The justices stated that the government’s argument of irreparable harm due to the injunction was faulty. Alito also claimed the injunction does not stop the government from carrying out any of its necessary functions.

“The injunction applies only when the Government crosses the line and begins to coerce or control others’ exercise of their free-speech rights. Does the Government think that the First Amendment allows Executive Branch officials to engage in such conduct? Does it have plans for this to occur between now and the time when this case is decided?” Alito questioned.

“At this time in the history of our country, what the Court has done, I fear, will be seen by some as giving the Government a green light to use heavy-handed tactics to skew the presentation of views on the medium that increasingly dominates the dissemination of news. That is most unfortunate.”

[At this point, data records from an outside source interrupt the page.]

-- ==== Sys2Proof/Laws/MemoryCores.lean ====
section
/-!
SUPPORT. The operations of the tensor cores keep the memories in their canonical form.
-/
namespace Sys2Proof.Machine
set_option linter.all false

theorem State.countOut_mem {s : State} (part : Nat) (o : Out) (hM : MemOk s) : MemOk (State.countOut s part o) := by
  unfold State.countOut
  repeat' (first
    | with_reducible assumption
    | with_reducible apply State.bumpObj_mem)

theorem State.tcRead_mem {s : State} (c port b : Nat) (runs : List (Nat × Nat)) (obs : List Obs) (hM : MemOk s) : MemOk (State.tcRead s c port b runs obs).2 := by
  unfold State.tcRead
  repeat' (first
    | with_reducible assumption
    | with_reducible apply State.checkGrains_mem
    | with_reducible apply State.binAdmit_mem
    | (split; all_goals first | (with_reducible have hx := congrArg Prod.snd ‹(_ : _ × State) = (_, _)›; dsimp only at hx; subst hx) | skip)
    | dsimp only)

theorem State.tcReads_mem {s : State} (obs : List Obs) (l : List (Nat × Nat × Nat × List (Nat × Nat))) (hM : MemOk s) :
    MemOk (s.tcReads obs l).2 := by
  induction l generalizing s with
  | nil => exact hM
  | cons x r ih =>
    obtain ⟨c, port, b, runs⟩ := x
    unfold State.tcReads
    have k := State.tcRead_mem (s := s) c port b runs obs hM
    generalize s.tcRead c port b runs obs = u at *
    obtain ⟨e, u⟩ := u
    cases e with
    | some e => exact k
    | none => exact ih k

theorem State.tcCheckWrite_mem {s : State} (c port b : Nat) (o : Out) (obs : List Obs) (hM : MemOk s) : MemOk (State.tcCheckWrite s c port b o obs).2 := by
  unfold State.tcCheckWrite
  repeat' (first
    | with_reducible assumption
    | intro _
    | with_reducible apply MemOk.ite
    | (extract_lets +onlyGivenNames u; refine (fun (hu : MemOk u) => ?_) ?_; clear_value u; rotate_left; unfold u; clear u)
    | with_reducible apply MemOk.foldl
    | with_reducible apply State.binAdmit_mem
    | with_reducible apply State.mergeCheck_mem
    | (split; all_goals first | (with_reducible have hx := congrArg Prod.snd ‹(_ : _ × State) = (_, _)›; dsimp only at hx; subst hx) | (with_reducible have hx := congrArg (fun x => x.2.2) ‹(_ : _ × _ × State) = (_, _, _)›; dsimp only at hx; subst hx) | skip)
    | dsimp only
    | ((conv => pattern (State.mk ..)); with_reducible apply MemOk.same; case e => (dsimp only [State.mems]; first | done | with_reducible rfl)))

theorem State.tcCheckWrites_mem {s : State} (obs : List Obs) (l : List (Nat × Nat × Nat × Out)) (hM : MemOk s) :
    MemOk (s.tcCheckWrites obs l).2 := by
  induction l generalizing s with
  | nil => exact hM
  | cons x r ih =>
    obtain ⟨c, port, b, o⟩ := x
    unfold State.tcCheckWrites
    have k := State.tcCheckWrite_mem (s := s) c port b o obs hM
    generalize s.tcCheckWrite c port b o obs = u at *
    obtain ⟨e, u⟩ := u
    cases e with
    | some e => exact k
    | none => exact ih k

theorem State.tcStore_mem {s : State} (c b : Nat) (o : Out) (hM : MemOk s) : MemOk (State.tcStore s c b o) := by
  unfold State.tcStore
  repeat' (first
    | with_reducible assumption
    | intro _
    | with_reducible apply MemOk.ite
    | (extract_lets +onlyGivenNames u; refine (fun (hu : MemOk u) => ?_) ?_; clear_value u; rotate_left; unfold u; clear u)
    | with_reducible apply MemOk.foldl
    | with_reducible apply State.countOut_mem
    | with_reducible apply State.binStore_mem
    | split
    | dsimp only
    | ((conv => pattern (State.mk ..)); with_reducible apply MemOk.same; case e => (dsimp only [State.mems]; first | done | with_reducible rfl)))

theorem State.tcCommits_mem {s : State} (obs : List Obs) (l : List (Nat × Nat × Nat × Out)) (hM : MemOk s) :
    MemOk (s.tcCommits obs l).2 := by
  unfold State.tcCommits
  have k := State.tcCheckWrites_mem obs l hM
  generalize s.tcCheckWrites obs l = u at *
  obtain ⟨e, u⟩ := u
  cases e with
  | some e => exact k
  | none => exact MemOk.foldl k (fun s x h => State.tcStore_mem _ _ _ h)

theorem State.runMembers_mem {s : State} (lead width : Nat) (obs : List Obs) (reads : Nat → List (Nat × Nat × Nat × List (Nat × Nat)))
    (out : State → Nat → Option (Nat × Nat × Nat × Out)) (hM : MemOk s) : MemOk (s.runMembers lead width obs reads out).2 := by
  unfold State.runMembers
  extract_lets ms
  have k := State.tcReads_mem obs (ms.flatMap reads) hM
  generalize s.tcReads obs (ms.flatMap reads) = u at *
  obtain ⟨e, u⟩ := u
  cases e with
  | some e => exact k
  | none => exact State.tcCommits_mem _ _ k

theorem State.setSlots_mem {s : State} (c h : Nat) (vs : List (Nat × Nat × Word)) (hM : MemOk s) : MemOk (State.setSlots s c h vs) := by
  unfold State.setSlots
  repeat' (first
    | with_reducible assumption
    | intro _
    | with_reducible apply MemOk.foldl
    | with_reducible apply State.setSlot_mem
    | with_reducible apply State.markDirty_mem)

theorem State.freePlane_mem {s : State} (c h rows : Nat) (hM : MemOk s) : MemOk (State.freePlane s c h rows) := by
  unfold State.freePlane
  repeat' (first
    | with_reducible assumption
    | with_reducible apply State.setSlots_mem
    | ((conv => pattern (State.mk ..)); with_reducible apply MemOk.same; case e => (dsimp only [State.mems]; first | done | with_reducible rfl)))
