theorem execWatchdogLimitExpiry_mem (ww at_ : Nat) {s : State} (hM : MemOk s) : MemNext (execWatchdogLimitExpiry ww at_ s) := by
  unfold execWatchdogLimitExpiry
  refine MemNext.command ?_
  repeat' (first
    | with_reducible assumption
    | intro _
    | with_reducible apply MemNext.next
    | with_reducible apply MemOk.foldl
    | with_reducible apply State.settle_mem
    | with_reducible apply State.wwFault_mem
    | with_reducible apply State.reach_mem
    | with_reducible apply State.setWindows_mem)

theorem execSafeFaultClear_mem (mask : Nat) (secure : Bool) {s : State} (hM : MemOk s) : MemNext (execSafeFaultClear mask secure s) := by
  unfold execSafeFaultClear
  refine MemNext.command ?_
  repeat' (first
    | with_reducible assumption
    | intro _
    | with_reducible apply MemNext.next
    | with_reducible apply MemNext.ite
    | with_reducible apply MemOk.ite
    | with_reducible apply MemOk.foldl
    | with_reducible apply State.worldError_mem
    | with_reducible apply State.setFld_mem)

theorem execSafeInjectCompare_mem (net : Nat) (secure : Bool) {s : State} (hM : MemOk s) : MemNext (execSafeInjectCompare net secure s) := by
  unfold execSafeInjectCompare
  refine MemNext.command ?_
  repeat' (first
    | with_reducible assumption
    | with_reducible apply MemNext.next
    | with_reducible apply MemOk.ite
    | with_reducible apply State.worldError_mem
    | dsimp only
    | ((conv => pattern (State.mk ..)); with_reducible apply MemOk.same; case e => (dsimp only [State.mems]; first | done | with_reducible rfl)))

theorem execSafeInjectWatchdog_mem (ww : Nat) (secure : Bool) {s : State} (hM : MemOk s) : MemNext (execSafeInjectWatchdog ww secure s) := by
  unfold execSafeInjectWatchdog
  refine MemNext.command ?_
  repeat' (first
    | with_reducible assumption
    | with_reducible apply MemNext.next
    | with_reducible apply MemOk.ite
    | with_reducible apply State.worldError_mem
    | dsimp only
    | ((conv => pattern (State.mk ..)); with_reducible apply MemOk.same; case e => (dsimp only [State.mems]; first | done | with_reducible rfl)))

theorem State.setSec_mem {s : State} (x : SecGroup) (hM : MemOk s) : MemOk (State.setSec s x) := by
  unfold State.setSec
  repeat' (first
    | with_reducible assumption
    | ((conv => pattern (State.mk ..)); with_reducible apply MemOk.same; case e => (dsimp only [State.mems]; first | done | with_reducible rfl)))

theorem State.setRegion_mem {s : State} (n : Nat) (r : Region) (hM : MemOk s) : MemOk (State.setRegion s n r) := by
  unfold State.setRegion
  repeat' (first
    | with_reducible assumption
    | with_reducible apply State.setSec_mem)

theorem State.zeroUnits_mem {s : State} (space : Nat) (us : List Nat) (hM : MemOk s) : MemOk (State.zeroUnits s space us) := by
  unfold State.zeroUnits
  repeat' (first
    | with_reducible assumption
    | intro _
    | with_reducible apply MemOk.ite
    | with_reducible apply MemOk.foldl
    | with_reducible apply State.urPutWhole_mem
    | with_reducible apply State.binUnitWrite_mem)

theorem State.applyRegion_mem {s : State} (n : Nat) (r : Region) (hM : MemOk s) : MemOk (State.applyRegion s n r) := by
  unfold State.applyRegion
  repeat' (first
    | with_reducible assumption
    | with_reducible apply State.setRegion_mem
    | with_reducible apply State.setFlds_mem)

theorem execBoundaryRegionWrite_mem (n word : Nat) (secure : Bool) {s : State} (hM : MemOk s) : MemNext (execBoundaryRegionWrite n word secure s) := by
  unfold execBoundaryRegionWrite
  refine MemNext.command ?_
  repeat' (first
    | with_reducible assumption
    | with_reducible apply MemNext.next
    | with_reducible apply MemNext.ite
    | with_reducible apply State.applyRegion_mem
    | with_reducible apply State.setSec_mem
    | with_reducible apply State.worldError_mem
    | with_reducible apply State.setFld_mem)

theorem execRegionZeroingComplete_mem (n : Nat) {s : State} (hM : MemOk s) : MemNext (execRegionZeroingComplete n s) := by
  unfold execRegionZeroingComplete
  refine MemNext.command ?_
  repeat' (first
    | with_reducible assumption
    | intro _
    | with_reducible apply MemNext.next
    | with_reducible apply MemOk.foldl
    | with_reducible apply State.applyRegion_mem
    | with_reducible apply State.zeroUnits_mem
    | with_reducible apply State.setSec_mem
    | split)

theorem execSecWmapWrite_mem (value : Nat) (secure : Bool) {s : State} (hM : MemOk s) : MemNext (execSecWmapWrite value secure s) := by
  unfold execSecWmapWrite
  refine MemNext.command ?_
  repeat' (first
    | with_reducible assumption
    | with_reducible apply MemNext.next
    | with_reducible apply MemNext.ite
    | with_reducible apply MemOk.ite
    | with_reducible apply State.bumpObj_mem
    | with_reducible apply State.setFlds_mem
    | with_reducible apply State.worldError_mem)

theorem State.loadSlot_mem {s : State} (n : Nat) (k : KeySlot) (hM : MemOk s) : MemOk (State.loadSlot s n k) := by
  unfold State.loadSlot
  repeat' (first
    | with_reducible assumption
    | (extract_lets +onlyGivenNames u; refine (fun (hu : MemOk u) => ?_) ?_; clear_value u; rotate_left; unfold u; clear u)
    | with_reducible apply State.setKeySlot_mem
    | dsimp only
    | ((conv => pattern (State.mk ..)); with_reducible apply MemOk.same; case e => (dsimp only [State.mems]; first | done | with_reducible rfl)))

theorem State.kslotFields_mem {s : State} (op slot part src : Nat) (hM : MemOk s) : MemOk (State.kslotFields s op slot part src) := by
  unfold State.kslotFields
  repeat' (first
    | with_reducible assumption
    | with_reducible apply State.setFlds_mem)

theorem execKeySlotAgree_mem (slot part src at_ : Nat) (secure : Bool) {s : State} (hM : MemOk s) : MemNext (execKeySlotAgree slot part src at_ secure s) := by
  unfold execKeySlotAgree
  refine MemNext.command ?_
  repeat' (first
    | with_reducible assumption
    | with_reducible apply MemNext.next
    | with_reducible apply MemNext.ite
    | with_reducible apply State.kslotFields_mem
    | with_reducible apply State.setSec_mem
    | with_reducible apply State.reach_mem
    | with_reducible apply State.setFld_mem)

theorem execAgreeHandshakeEnd_mem (key : List Byte) (fixed : Nat) (ok : Bool) (at_ : Nat) {s : State} (hM : MemOk s) : MemNext (execAgreeHandshakeEnd key fixed ok at_ s) := by
  unfold execAgreeHandshakeEnd
  refine MemNext.command ?_
  repeat' (first
    | with_reducible assumption
    | with_reducible apply MemNext.next
    | with_reducible apply MemNext.ite
    | (extract_lets +onlyGivenNames u; refine (fun (hu : MemOk u) => ?_) ?_; clear_value u; rotate_left; unfold u; clear u)
    | with_reducible apply State.logIt_mem
    | with_reducible apply State.setSec_mem
    | with_reducible apply State.reach_mem
    | with_reducible apply State.setFld_mem
    | with_reducible apply State.loadSlot_mem
    | split)

theorem execKeySlotDerive_mem (slot part src context : Nat) (secure : Bool) {s : State} (hM : MemOk s) : MemNext (execKeySlotDerive slot part src context secure s) := by
  unfold execKeySlotDerive
  refine MemNext.command ?_
  repeat' (first
    | with_reducible assumption
    | with_reducible apply MemNext.next
    | with_reducible apply MemNext.ite
    | with_reducible apply State.kslotFields_mem
    | with_reducible apply State.setFlds_mem
    | with_reducible apply State.setFld_mem
    | with_reducible apply State.loadSlot_mem)

theorem execKeySlotClear_mem (slot : Nat) (secure : Bool) {s : State} (hM : MemOk s) : MemNext (execKeySlotClear slot secure s) := by
  unfold execKeySlotClear
  refine MemNext.command ?_
  repeat' (first
    | with_reducible assumption
    | with_reducible apply MemNext.next
    | with_reducible apply MemNext.ite
    | with_reducible apply State.kslotFields_mem
    | with_reducible apply State.setFld_mem
    | with_reducible apply State.loadSlot_mem)

theorem State.unwrapChunks_mem (key aad : List Byte) (obs : List Obs) (fuel i left off : Nat) {s : State} (hM : MemOk s) :
    MemOk (State.unwrapChunks key aad obs fuel i left off s).2 := by
  induction fuel generalizing i left off s with
  | zero => exact hM
  | succ n ih =>
    unfold State.unwrapChunks
    dsimp only
    have k := State.urRead_mem (s := s) secReq off (min left 65536 + 16) obs hM
    generalize s.urRead secReq off (min left 65536 + 16) obs = u at *
    obtain ⟨e, u⟩ := u
    cases e with
    | error e => exact k
    | ok b =>
      dsimp only
      split
      · exact k
      · exact ih _ _ _ k

theorem execSecUnwrap_mem (src dst : Nat) (secure : Bool) {s : State} (hM : MemOk s) : MemNext (execSecUnwrap src dst secure s) := by
  unfold execSecUnwrap
  refine MemNext.command ?_
  repeat' (first
    | with_reducible assumption
    | with_reducible apply MemNext.next
    | with_reducible apply MemNext.ite
    | with_reducible apply State.setFlds_mem
    | with_reducible apply State.worldError_mem
    | with_reducible apply State.setSec_mem)

theorem State.endUnwrap_mem {s : State} (r done : Nat) (hM : MemOk s) : MemOk (State.endUnwrap s r done) := by
  unfold State.endUnwrap
  repeat' (first
    | with_reducible assumption
    | with_reducible apply MemOk.ite
    | with_reducible apply State.logIt_mem
    | with_reducible apply State.bumpObj_mem
    | with_reducible apply State.setSec_mem
    | with_reducible apply State.setFlds_mem)
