-- ==== Sys2Proof/Laws/MemorySystem.lean ====
section
/-!
SUPPORT. The commands of the links, the Crier, power, reset, the clocks, the Reeve, the registers and the tracts keep the memories in their canonical form.
-/
namespace Sys2Proof.Machine
set_option linter.all false

theorem State.hlMembers_mem {s : State} (hM : MemOk s) : MemOk (State.hlMembers s) := by
  unfold State.hlMembers
  repeat' (first
    | with_reducible assumption
    | intro _
    | with_reducible apply MemOk.ite
    | (extract_lets +onlyGivenNames u; refine (fun (hu : MemOk u) => ?_) ?_; clear_value u; rotate_left; unfold u; clear u)
    | with_reducible apply MemOk.foldl
    | with_reducible apply State.setObj_mem
    | with_reducible apply State.reach_mem
    | (split; all_goals first | (with_reducible have hx := congrArg Prod.snd ‹(_ : _ × State) = (_, _)›; dsimp only at hx; subst hx) | (with_reducible have hx := congrArg (fun x => x.2.2) ‹(_ : _ × _ × State) = (_, _, _)›; dsimp only at hx; subst hx) | skip)
    | dsimp only
    | ((conv => pattern (State.mk ..)); with_reducible apply MemOk.same; case e => (dsimp only [State.mems]; first | done | with_reducible rfl)))

theorem State.portDown_mem {s : State} (p : Nat) (hM : MemOk s) : MemOk (State.portDown s p) := by
  unfold State.portDown
  repeat' (first
    | with_reducible assumption
    | with_reducible apply MemOk.ite
    | with_reducible apply State.logIt_mem
    | with_reducible apply State.bumpObj_mem
    | with_reducible apply State.hlMembers_mem
    | with_reducible apply State.setHlPort_mem
    | with_reducible apply State.setFld_mem)

theorem State.portTrain_mem {s : State} (p : Nat) (hM : MemOk s) : MemOk (State.portTrain s p) := by
  unfold State.portTrain
  repeat' (first
    | with_reducible assumption
    | with_reducible apply MemOk.ite
    | with_reducible apply State.setFld_mem)

theorem execHlPortUp_mem (port width rate : Nat) {s : State} (hM : MemOk s) : MemNext (execHlPortUp port width rate s) := by
  unfold execHlPortUp
  refine MemNext.command ?_
  repeat' (first
    | with_reducible assumption
    | with_reducible apply MemNext.next
    | with_reducible apply MemNext.ite
    | with_reducible apply State.sendPacket_mem
    | with_reducible apply State.setFlds_mem)

theorem execHlPortDown_mem (port : Nat) {s : State} (hM : MemOk s) : MemNext (execHlPortDown port s) := by
  unfold execHlPortDown
  refine MemNext.command ?_
  repeat' (first
    | with_reducible assumption
    | with_reducible apply MemNext.next
    | with_reducible apply MemNext.ite
    | with_reducible apply State.portTrain_mem
    | with_reducible apply State.portDown_mem)

theorem execHlRetrain_mem (port : Nat) {s : State} (hM : MemOk s) : MemNext (execHlRetrain port s) := by
  unfold execHlRetrain
  refine MemNext.command ?_
  repeat' (first
    | with_reducible assumption
    | with_reducible apply MemNext.next
    | with_reducible apply State.portTrain_mem)

theorem State.ackPacket_mem {s : State} (p lseq : Nat) (hM : MemOk s) : MemOk (State.ackPacket s p lseq) := by
  unfold State.ackPacket
  repeat' (first
    | with_reducible assumption
    | with_reducible apply State.send_mem)

theorem State.arrive_mem {s : State} (p : Nat) (x : HlPacket) (crcOk : Bool) (hM : MemOk s) : MemOk (State.arrive s p x crcOk).2 := by
  unfold State.arrive
  repeat' (first
    | with_reducible assumption
    | with_reducible apply State.sendPacket_mem
    | with_reducible apply State.ackPacket_mem
    | with_reducible apply State.setHlPort_mem
    | split
    | dsimp only)

theorem execHlHello_mem (port id : Nat) (master : Bool) (digest : List Byte) (members : Nat) (ring : Bool) {s : State} (hM : MemOk s) : MemNext (execHlHello port id master digest members ring s) := by
  unfold execHlHello
  refine MemNext.command ?_
  repeat' (first
    | with_reducible assumption
    | intro _
    | with_reducible apply MemNext.next
    | with_reducible apply MemNext.ite
    | with_reducible apply MemOk.ite
    | (extract_lets +onlyGivenNames u; refine (fun (hu : MemOk u) => ?_) ?_; clear_value u; rotate_left; unfold u; clear u)
    | with_reducible apply MemOk.foldl
    | with_reducible apply State.pumpAll_mem
    | with_reducible apply State.logIt_mem
    | with_reducible apply State.hlMembers_mem
    | with_reducible apply State.setHlPort_mem
    | with_reducible apply State.setFlds_mem
    | with_reducible apply State.reach_mem
    | with_reducible apply State.setFld_mem
    | (split; all_goals first | (with_reducible have hx := congrArg Prod.snd ‹(_ : _ × State) = (_, _)›; dsimp only at hx; subst hx) | (with_reducible have hx := congrArg (fun x => x.2.2) ‹(_ : _ × _ × State) = (_, _, _)›; dsimp only at hx; subst hx) | skip)
    | dsimp only
    | ((conv => pattern (State.mk ..)); with_reducible apply MemOk.same; case e => (dsimp only [State.mems]; first | done | with_reducible rfl)))

theorem execHlUnknownPacket_mem (port : Nat) {s : State} (hM : MemOk s) : MemNext (execHlUnknownPacket port s) := by
  unfold execHlUnknownPacket
  refine MemNext.command ?_
  repeat' (first
    | with_reducible assumption
    | with_reducible apply MemNext.next
    | with_reducible apply MemNext.ite
    | dsimp only
    | ((conv => pattern (State.mk ..)); with_reducible apply MemOk.same; case e => (dsimp only [State.mems]; first | done | with_reducible rfl)))
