theorem State.binStore_touches {L : List Part} {Z : State} {s : State} (b : Nat) (ws : List (Nat × Byte)) (gs : List (Nat × Bool)) (hT : Touches L Z s) (hl : [.bin] ⊆ L) : Touches L Z (State.binStore s b ws gs) := by
  unfold State.binStore
  repeat' (first
    | with_reducible assumption
    | dsimp only
    | ((conv => pattern (State.mk ..)); (with_reducible apply Touches.of); case k => (intro p hp; cases p <;> first | exact absurd (hl (by decide)) hp | (dsimp only [SamePart]; done) | (dsimp only [SamePart]; with_reducible exact rfl))))

theorem State.mergeCheck_touches {L : List Part} {Z : State} {s : State} (port b : Nat) (gs : List (Nat × Bool)) (obs : List Obs) (hT : Touches L Z s) (hl : [.regs, .objs, .bin, .log] ⊆ L) : Touches L Z (State.mergeCheck s port b gs obs).2 := by
  unfold State.mergeCheck
  repeat' (first
    | with_reducible assumption
    | with_reducible exact hl
    | ((with_reducible refine List.Subset.trans ?_ hl); decide)
    | intro _
    | with_reducible apply Touches.ite
    | (extract_lets +onlyGivenNames u; refine (fun (hu : Touches _ _ u) => ?_) ?_; clear_value u; rotate_left; unfold u; clear u)
    | with_reducible apply Touches.foldl
    | with_reducible apply State.checkGrains_touches
    | (split; all_goals first | (with_reducible have hx := congrArg Prod.snd ‹(_ : _ × State) = (_, _)›; dsimp only at hx; subst hx) | (with_reducible have hx := congrArg (fun x => x.2.2) ‹(_ : _ × _ × State) = (_, _, _)›; dsimp only at hx; subst hx) | skip)
    | dsimp only
    | ((conv => pattern (State.mk ..)); (with_reducible apply Touches.of); case k => (intro p hp; cases p <;> first | exact absurd (hl (by decide)) hp | (dsimp only [SamePart]; done) | (dsimp only [SamePart]; with_reducible exact rfl))))

theorem State.binWrite_touches {L : List Part} {Z : State} {s : State} (port b : Nat) (ws : List (Nat × Byte)) (obs : List Obs) (hT : Touches L Z s) (hl : [.regs, .objs, .bin, .log] ⊆ L) : Touches L Z (State.binWrite s port b ws obs).2 := by
  unfold State.binWrite
  repeat' (first
    | with_reducible assumption
    | ((with_reducible refine List.Subset.trans ?_ hl); decide)
    | with_reducible apply State.binStore_touches
    | with_reducible apply State.mergeCheck_touches
    | (split; all_goals first | (with_reducible have hx := congrArg Prod.snd ‹(_ : _ × State) = (_, _)›; dsimp only at hx; subst hx) | skip)
    | dsimp only)

theorem State.binWriteRun_touches {L : List Part} {Z : State} {s : State} (port b off : Nat) (bs : List Byte) (obs : List Obs) (hT : Touches L Z s) (hl : [.regs, .objs, .bin, .log] ⊆ L) : Touches L Z (State.binWriteRun s port b off bs obs).2 := by
  unfold State.binWriteRun
  repeat' (first
    | with_reducible assumption
    | ((with_reducible refine List.Subset.trans ?_ hl); decide)
    | with_reducible apply State.binStore_touches
    | with_reducible apply State.mergeCheck_touches
    | (split; all_goals first | (with_reducible have hx := congrArg Prod.snd ‹(_ : _ × State) = (_, _)›; dsimp only at hx; subst hx) | skip)
    | dsimp only)

theorem State.binUnitWrite_touches {L : List Part} {Z : State} {s : State} (q : Requester) (port b off : Nat) (bs : List Byte) (hT : Touches L Z s) (hl : [.regs, .objs, .bin, .log, .sec] ⊆ L) : Touches L Z (State.binUnitWrite s q port b off bs).2 := by
  unfold State.binUnitWrite
  repeat' (first
    | with_reducible assumption
    | ((with_reducible refine List.Subset.trans ?_ hl); decide)
    | with_reducible apply State.binWriteRun_touches
    | with_reducible apply State.binAdmit_touches
    | (split; all_goals first | (with_reducible have hx := congrArg Prod.snd ‹(_ : _ × State) = (_, _)›; dsimp only at hx; subst hx) | skip))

The Supreme Court deciding to hear this case is a major win for free speech because it elevates the issue into the public eye regarding the widespread actions of government officials to censor the speech of Americans and to control the policies of social media companies. According to previous rulings and a House subcommittee finding, the government has unquestionably, and brazenly, violated the First Amendment by telling social media companies to remove posts that the government didn’t approve.

That’s called tyranny.

The government cannot be allowed to censor content or Americans’ opinions.

Many of the posts, particularly those around COVID-19, were actually true, and what the government was telling Americans about virtually every aspect of COVID-19 was either incorrect or a blatant lie. It censored speech, ideas, and potential medical solutions that should have been debated, not silenced. By forcing social media companies to violate the First Amendment, U.S. federal agencies put Americans in more danger, not less.

This whole idea that the U.S. government and its unelected bureaucrats need to act as a Ministry of Truth to protect American citizens from “misinformation” and “disinformation” or their own belief system is more in line with the Soviet Union and the Chinese Communist Party than a free America whose cornerstone principle is the First Amendment, which codifies our God-given rights to exchange information, to freely associate, and to follow the dictates of our religious beliefs and principles.

This is a fateful moment for our country, and the Supreme Court must get this one right — guided by the Constitution, not by the government’s fear-mongering about how the American people are too stupid to use their own minds to decide for themselves. If our Justices don’t, they will have told the government that the Constitution isn’t worth the parchment it was first written on and bureaucratic tyrants will be loosed to rule exactly like Communist China and other totalitarian governments.